Mon, Jun 3rd 2024 10:30 am

Free public events scheduled across state

Submitted by the New York State Department of Environmental Conservation

The New York State Departments of Environmental Conservation (DEC) and Agriculture and Markets (AGM) announced the state's 11th annual Invasive Species Awareness Week (ISAW) begins Monday, June 3. This annual campaign encourages New Yorkers to learn more about and support the fight against the spread of invasive species. DEC and AGM are hosting free public events and invasive species challenges from June 3-9 across the state and online, including daily webinars at 1 p.m. each weekday.

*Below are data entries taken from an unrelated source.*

-- ==== Sys2Proof/Machine/Keypad.lean ====
section
/-! DEFINITION. The keypad instructions (spec/45_keypad.md). None writes `keys` (R173). -/

namespace Sys2Proof.Machine

/-- `Ex9E` SKP Vx (R170). -/
def execSkp (x : Reg) (s : State) : Result :=
  match s.keyAt (s.readV x) with
  | some pressed => .next (s.skipIf pressed)
  | none => raise .keypad

/-- `ExA1` SKNP Vx (R171). -/
def execSknp (x : Reg) (s : State) : Result :=
  match s.keyAt (s.readV x) with
  | some pressed => .next (s.skipIf (!pressed))
  | none => raise .keypad

/-- `Fx0A` LD Vx, K (R172): the first pressed key, or `pc` back to this instruction. -/
def execLdVxK (x : Reg) (s : State) : Result :=
  match s.firstPressed with
  | some k => .next (s.writeV x (BitVec.ofNat 8 k.val))
  | none => .next (s.setPc (s.pc - 2))

end Sys2Proof.Machine
end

“Each year, Invasive Species Awareness Week educates New Yorkers about how to do their part to safeguard our lands and waters against invasive species,” DEC Interim Commissioner Sean Mahar said. “By building awareness and helping inspire people to take action, we can all make a difference in protecting native ecosystems and our shared environment.”

“New Yorkers are critical partners in our efforts to combat invasives across New York state, helping us to monitor for these species and slow the damage that they cause to our natural resources and agricultural industries,” Agriculture Commissioner Richard A. Ball said. “A number of invasive species, such as spotted lanternfly and box tree moth, are harmful to our plants and crops and can have a severe economic impact on these sectors. During Invasive Species Awareness Week, I encourage New Yorkers to learn how to spot these non-native species and protect our agricultural community and the environment.”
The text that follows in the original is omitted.